Rich Township Supervisor
- In office August 2005 – May 2021
- Succeeded by: Calvin Jordan

Personal details
- Born: March 4, 1953 (age 73) Chicago, Illinois
- Party: Democratic
- Alma mater: University of Illinois Chicago State University
- Profession: Statistician Urban Planner

Military service
- Allegiance: United States
- Branch/service: U.S. Army U.S. Army Reserve
- Years of service: 1972-1978
- Unit: Civil Affairs

= Al Riley =

American politician

Al Riley (born March 4, 1953) is a former Democratic member of the Illinois House of Representatives, representing the 38th District between January, 2007 and January 2019. The district includes all or portions of Country Club Hills, Flossmoor, Frankfort, Frankfort Square, Hazel Crest, Homewood, Markham, Matteson, Oak Forest, Olympia Fields, Park Forest, Richton Park, Tinley Park, and University Park.
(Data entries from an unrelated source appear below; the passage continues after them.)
theorem decodeTrgSet_encodeTrgSet (p : TrgSetParams) : decodeTrgSet (encodeTrgSet p) = some p := by
  have delay : w32At (encodeTrgSet p) 3 = p.delay := by rw [encodeTrgSet_eq]; exact w32At_eq rfl rfl rfl rfl
  have holdoff : w16At (encodeTrgSet p) 7 = p.holdoff := by rw [encodeTrgSet_eq]; exact w16At_eq rfl rfl
  have lines : w16At (encodeTrgSet p) 10 = p.lines := by rw [encodeTrgSet_eq]; exact w16At_eq rfl rfl
  have width : w16At (encodeTrgSet p) 12 = p.width := by rw [encodeTrgSet_eq]; exact w16At_eq rfl rfl
  have notify : flagAt (encodeTrgSet p) 15 = some p.notify := by rw [encodeTrgSet_eq]; exact flagAt_eq rfl
  have kind : byteAt (encodeTrgSet p) 9 = p.kind := by rw [encodeTrgSet_eq]; rfl
  have late : byteAt (encodeTrgSet p) 14 = p.late := by rw [encodeTrgSet_eq]; rfl
  unfold decodeTrgSet
  rw [notify, delay, holdoff, lines, width, kind, late]
  rfl

section
variable {h : FrameHead} {s : State}

theorem exec_trgSet (hq : Quiet h s) (p : TrgSetParams) : exec (.trgSet h p) s = .next (served h (.trgSet p) 0 s) :=
  exec_of_params rfl hq (by simp) rfl (fun _ => rfl)
    (by simp only [encodeParams, encodeTrgSet_length, Config.payloadMax]; omega)
    (by simp only [requestCode, encodeParams, decodeParams, encodeTrgSet_length, if_true, decodeTrgSet_encodeTrgSet,
          Option.map_some])

theorem exec_trgArm (hq : Quiet h s) (id count : Byte) :
    exec (.trgArm h id count) s = .next (served h (.trgArm id count) 0 s) :=
  exec_of_params rfl hq (by simp) rfl (fun _ => rfl) (by simp [encodeParams, Config.payloadMax]) rfl

theorem exec_trgDisarm (hq : Quiet h s) (id : Byte) : exec (.trgDisarm h id) s = .next (served h (.trgDisarm id) 0 s) :=
  exec_of_params rfl hq (by simp) rfl (fun _ => rfl) (by simp [encodeParams, Config.payloadMax]) rfl

theorem exec_trgClear (hq : Quiet h s) (id : Byte) : exec (.trgClear h id) s = .next (served h (.trgClear id) 0 s) :=
  exec_of_params rfl hq (by simp) rfl (fun _ => rfl) (by simp [encodeParams, Config.payloadMax]) rfl

/-- What TRG-SET answers once its id and its fields make a trigger (R106 check 3). -/
theorem exec_trgSet_of_some {p : TrgSetParams} {t : TrigNo} {d : TrigDef} (hq : Quiet h s) (hl : s.loading = false)
    (ht : trigOfByte p.id = some t)
    (hd : readTrigDef p.source p.edge p.delay.toNat p.holdoff.toNat p.kind p.lines p.width.toNat p.late p.notify = some d) :
    exec (.trgSet h p) s = .next
      (if d.rolesFit s = true then
        ended h 0x48 .ok (flag (s.trg[t]).isSome) ((begun h s).setTrg (s.trg.set t (some (Trigger.ofDef d))))
       else ended h 0x48 .badLine [] (begun h s)) := by
  have hr : d.rolesFit (begun h s) = d.rolesFit s :=
    Bool.eq_iff_iff.2 (by simp only [TrigDef.rolesFit_iff, begun_outputRole, begun_inputRole])
  rw [exec_trgSet hq]
  simp only [served, answer, answerTrgSet, begun_loading, begun_trg, hl, ht, hd, hr, State.setTrigger, requestCode,
    Bool.false_eq_true, if_false]
  split_ifs <;> rfl

/-! ### Arming, disarming and clearing (R107, R108) -/

@[simp] theorem begun_namedTrigger (id : Byte) : (begun h s).namedTrigger id = s.namedTrigger id := by
  unfold State.namedTrigger; rw [begun_loading, begun_trg]

/-- An id that names no present trigger that may change (R107, R108). -/
theorem State.namedTrigger_eq_error {id : Byte} {st : Status} : s.namedTrigger id = .error st ↔
    (s.loading = true ∧ st = .busy) ∨ (s.loading = false ∧ (id.toNat < 1 ∨ 8 < id.toNat) ∧ st = .badValue) ∨
    (s.loading = false ∧ ∃ t : TrigNo, id.toNat = t.val + 1 ∧ s.trg[t] = none ∧ st = .notFound) := by
  simp only [← trigOfByte_eq_none, ← trigOfByte_eq_some]
  unfold State.namedTrigger
  cases s.loading with
  | true => simp [eq_comm]
  | false =>
    cases trigOfByte id with
    | none => simp [eq_comm]
    | some t =>
      simp only [reduceCtorEq, Bool.false_eq_true, false_and, true_and, false_or, Option.some.injEq, exists_eq_left', if_false]
      cases s.trg[t] <;> simp [eq_comm]

/-- A present trigger named by its id (R107, R108). -/
theorem State.namedTrigger_eq_ok {id : Byte} {t : TrigNo} {x : Trigger} (hl : s.loading = false)
    (ht : id.toNat = t.val + 1) (hx : s.trg[t] = some x) : s.namedTrigger id = .ok (t, x) := by
  unfold State.namedTrigger
  rw [hl, trigOfByte_eq_some.2 ht]
  simp only [Bool.false_eq_true, if_false, hx]

end

/-- Settles O23: the checks of TRG-SET in their order and the trigger it defines; the requests that name a present trigger. -/
theorem triggerRequests : Obligations.TriggerRequests := by
  refine fun h s hq => ⟨fun p hl => ?busy, fun p => ⟨readTrigDef_eq_none, fun hl hbad => ?badValue⟩,
    fun p t d hl ht hd => ⟨readTrigDef_fields hd, ?accepted⟩, fun id count st href => ?refused,
    fun id count t x hl ht hx => ?named⟩
  case busy =>
    rw [exec_trgSet hq]
    simp only [served, answer, answerTrgSet, begun_loading, hl, if_true]
    rfl
  case badValue =>
    rw [← or_assoc, ← trigOfByte_eq_none] at hbad
    rw [exec_trgSet hq]
    simp only [served, answer, answerTrgSet, begun_loading, hl, Bool.false_eq_true, if_false]
    obtain hnone | hnone := hbad
    · rw [hnone]; rfl
    · rw [hnone]; cases trigOfByte p.id <;> rfl
  case accepted =>
    have hlines : d.template.lines = p.lines := by
      obtain ⟨-, -, -, -, -, h, -⟩ := readTrigDef_fields hd
      exact h
    rw [exec_trgSet_of_some hq hl (trigOfByte_eq_some.2 ht) hd]
    simp only [TrigDef.rolesFit_iff, hlines, and_comm]
    rfl
  case refused =>
    have herr := State.namedTrigger_eq_error.2 href
    rw [exec_trgArm hq, exec_trgDisarm hq, exec_trgClear hq]
    simp only [served, answer, answerTrgArm, answerTrgDisarm, answerTrgClear, begun_namedTrigger, herr]
    exact ⟨rfl, rfl, rfl⟩
  case named =>
    have hok := State.namedTrigger_eq_ok hl ht hx
    rw [exec_trgArm hq, exec_trgDisarm hq, exec_trgClear hq]
    simp only [served, answer, answerTrgArm, answerTrgDisarm, answerTrgClear, begun_namedTrigger, hok, State.setTrigger,
      begun_trg]
    exact ⟨rfl, rfl, rfl⟩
On September 26, 2017, Riley announced he would not seek reelection to a seventh term.

==Early life==

Riley is an urban planner and statistician by profession, having published and conducted research in the fields of education, economic analysis, cancer clinical trials and health planning. He held executive positions in higher education, county government, medical research and the private sector. His education includes: B.A., Economic Geography/Secondary Education, Chicago State University; Masters, Urban Planning and Policy Analysis and Doctoral study in Economic Policy Analysis, University of Illinois at Chicago.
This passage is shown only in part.